The AFT model uses covariates to place individuals on different time scales { note the scaling by the covariates in $$S(t|Z)$$ via $$exp[\theta Z]$$. The AFT model can be rewritten in a log-linear form, where the log of failure time (call this logX) is linearly related to the mean $$\mu$$, the acceleration factor, and an error term $$\sigma W$$: $log X = \theta'Z+\sigma W$

### 20.14.2 Different AFT Models

There are several AFT models depending on the assumption about the distribution of the error $$W$$.
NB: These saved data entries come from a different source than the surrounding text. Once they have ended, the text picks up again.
-- ==== Sys2Proof/Machine/HostLink.lean ====
section
/-! DEFINITION. A host port's link: its configuration space (R375), PTM (R379), the host-coherent region (R409 to R411), link loss, return and
function-level reset (R412 to R414, R602). -/

namespace Sys2Proof.Machine

/-- CONFIG_REQUEST (R375): no answer during the fundamental reset (status 2), Retry Status until the configuration space is ready (status 1),
then completed (status 0). -/
def execConfigRequest (port : Fin 6) (s : State) : Host.Outcome State Fault Refusal :=
  let x := s.port port.val
  next (if !x.live ∨ x.perst then { s with response := { status := 2, data := [] } }
    else
      let s := s.setPort port.val { x with configReady := true }
      { s with response := { status := if x.configReady then 0 else 1, data := [] } })

/-- PTM_DIALOG (R379): the PTM master time and this port's replica at that instant, latched as one pair. -/
def execPtmDialog (port : Fin 6) (hostTime : BitVec 64) (s : State) : Host.Outcome State Fault Refusal :=
  next (if (s.boundTo port.val).isSome then s.setPort port.val { s.port port.val with ptmLocal := s.hidTime port.val, ptmMaster := hostTime } else s)

/-- A write of HC_CTL (R409, R671): SIZE and EN until they are locked; EN locks them. SIZE keeps what is written; the region of a SIZE above 32 is
that of 32 (DESIGN CHOICE, log entry 96). -/
def State.hcCtlWrite (s : State) (port : Nat) (v : W32) : State :=
  let reg := Reg.hcCtl port
  if !s.barOpen port ∨ s.bit reg 31 then s
  else
    let s := (s.setField reg 0 6 (bitsOf v.toNat 0 6)).setField reg 8 1 (bitsOf v.toNat 8 1)
    if v.getLsbD 8 then (s.setBit reg 31).setBit (Reg.portState port) 2 else s

/-- HC_CTL_EN (R409). -/
def execHcCtlEn (port : Fin 6) (v : BitVec 32) (s : State) : Host.Outcome State Fault Refusal := next (s.hcCtlWrite port.val v)

/-- CXL_SNOOP (R411): the home slice gives the line up, its modified bytes written back first. -/
def execCxlSnoop (port : Fin 6) (line : BitVec 41) (s : State) : Host.Outcome State Fault Refusal :=
  next (match s.boundTo port.val with
    | some p => s.flushHc p (fun l => l.line == line.toNat)
    | none => s)

/-! Link loss. -/

/-- The registers of a port's PORT sub-block and letterbox pages back at their reset values, except LINK_GEN and what PORT_STATE says of the
panel and the binding (R377, R380); slice 0's windows cover a partition of n sectors. -/
def State.portRegsReset (s : State) (port n : Nat) : State :=
  let st := s.reg (Reg.portState port)
  let s := s.resetRegs (Base.port port) (Base.port port + 0x10000)
  let s := s.resetRegs (Base.letterbox port 0) (Base.letterbox port 0 + 0x40000)
  let s := (s.setReg (Reg.portState port) (st &&& 0xFFFF0773)).wholeWindows port n
  let s := { s with mailbags := Tab.keep s.mailbags (fun k => k / 4096 != port) }
  s.setPort port { s.port port with ptmLocal := 0, ptmMaster := 0, fcount := 0, fhead := 0, dlogPend := [] }

/-- A taken entry stopped as its port's link goes down (R412): as by a CANCEL, but without a receipt. -/
def State.linkStop (s : State) (k : Work) : State :=
  let s := s.modWork k.id (fun k => { k with why := some .linkDown })
  match k.type, k.phase with
  | 1, .running => s.stopFor k.id .linkDown
  | 1, .stopping => s.stopFor k.id .linkDown
  | 2, .running => s.cancelChain k .linkDown
  | 5, .atPostmaster => s
  | 5, .running => s
  | _, _ => s.finish k.id true (fun k => k.receipt true 5 0)

/-- Host accesses and flush reads that wait when the link goes down fail with HOST_LINK_DOWN (R308, R412). -/
def State.failHost (s : State) (p port : Nat) : State :=
  let lost := s.reqs.filter (fun r => r.part == p && decide (hcStart ≤ 128 * r.line))
  let s := { s with reqs := s.reqs.filter (fun r => !(r.part == p && decide (hcStart ≤ 128 * r.line))) }
  let s := lost.foldl (fun s r => s.failReq r 0x0602) s
  let x := s.port port
  let s := x.flushes.foldl (fun s f =>
    if 0x300 ≤ f.arr then
      let c := f.arr - 0x300
      let s := s.courierFault c 0x0602 0 []
      s.setCourier c { s.courier c with flush := 2, status := 6 }
    else if f.slot = 64 then s
    else s.flushed f.arr f.slot f.id false 0x0602) s
  s.setPort port { s.port port with flushes := [] }

/-- Host-coherent lines held modified discarded: how many, and the state without them (R412). -/
def State.loseHc (s : State) (p : Nat) : Nat × State :=
  (s.partDies p).foldl (fun (r : Nat × State) d =>
    let x := r.2.slice d
    if x.entries = [] then r else (r.1 + x.hostLines.length, r.2.setSlice d (x.dropHost (fun _ => true)))) (0, s)

/-- A port's link lost, or the port reset by FLR with its link kept up (R412, R414). Modified host-coherent lines are counted in HC_LOST after
the registers have been reset. -/
def State.linkLoss (s : State) (port : Nat) (up : Bool) : State :=
  let x := s.port port
  let s := s.setField (Reg.portState port) 16 16 (s.field (Reg.portState port) 16 16 + 1)
  let s := s.setPort port { x with linkUp := up && x.linkUp, ide := if up then x.ide else [], lost := x.lost || (!up && x.bound.isSome) }
  match x.bound with
  | none => s
  | some p =>
    let s := (s.works.filter (fun k => k.port == port && k.phase != .finished)).foldl State.linkStop s
    let s := s.failHost p port
    let (n, s) := s.loseHc p
    let s := (s.portRegsReset port (s.partN p)).hcLost port n
    let s := { s with works := s.works.filter (fun (k : Work) => !(k.port == port && k.phase == WPhase.finished)) }
    s.startChains.dispatch p

/-- HOST_LINK_DOWN (R412). -/
def execHostLinkDown (port : Fin 6) (s : State) : Host.Outcome State Fault Refusal :=
  next (if (s.port port.val).linkUp then s.linkLoss port.val false else s)

/-- LINK_LOST (R413, R523): the link returns, and with it a host-interface die that was lost; a loss while the port was bound is reported. -/
def execLinkLost (port : Fin 6) (s : State) : Host.Outcome State Fault Refusal :=
  let x := s.port port.val
  next (if x.linkUp ∨ !x.live ∨ x.perst then s
    else
      let s := s.setPort port.val { x with linkUp := true, lost := false }
      let s := { s with deadUnits := s.deadUnits.filter (· != 116 + port.val / 3) }
      if x.lost ∧ x.bound.isSome then s.setBit (Reg.portStatus port.val) 0 else s)

/-- FUNCTION_LEVEL_RESET (R414). -/
def execFunctionLevelReset (port : Fin 6) (s : State) : Host.Outcome State Fault Refusal := next (s.linkLoss port.val true)

/-- PERST (R602): PERST_n of one port asserted: its link goes down, and its configuration space waits for the end of the reset. -/
def execPerst (port : Fin 6) (s : State) : Host.Outcome State Fault Refusal :=
  let s := if (s.port port.val).linkUp then s.linkLoss port.val false else s
  next (s.setPort port.val { s.port port.val with perst := true, configReady := false, linkUp := false })

end Sys2Proof.Machine
end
Distribution df Included in Survival
Exponential 1 yes
Weibull 2 yes
lognormal 2 yes
log logistic 2 yes
generalized gamma 3 no

### 20.14.3 Weibull

The Weibull distribution has a survival function equal to $S(t)=exp(-(\lambda t)^\rho)$

and a hazard function equal to $\Lambda(t)=\rho \lambda(\lambda t)^{\rho-1}$

where $$\lambda>0$$ and $$\rho>0$$. A special case of the Weibul functions is the exponential distribution when $$\rho=1$$.

If $$\rho > 1$$, then the risk increases over time.

If $$\rho < 1$$, then the risk decreases over time.

### 20.14.4 Weibul Model in R

The survial package allows us to estimate all of these models. We will use the same model with a small change to estimate a Weibul AFT model.

w2 = survreg(Surv(exp, event) ~ . , data = q, dist = "weibul")
w3 = survreg(Surv(exp, event) ~ . , data = q, dist = "exponential")
stargazer::stargazer(w2,w3,type="text",style = "qje",single.row = TRUE, star.char = c("a","b","c"))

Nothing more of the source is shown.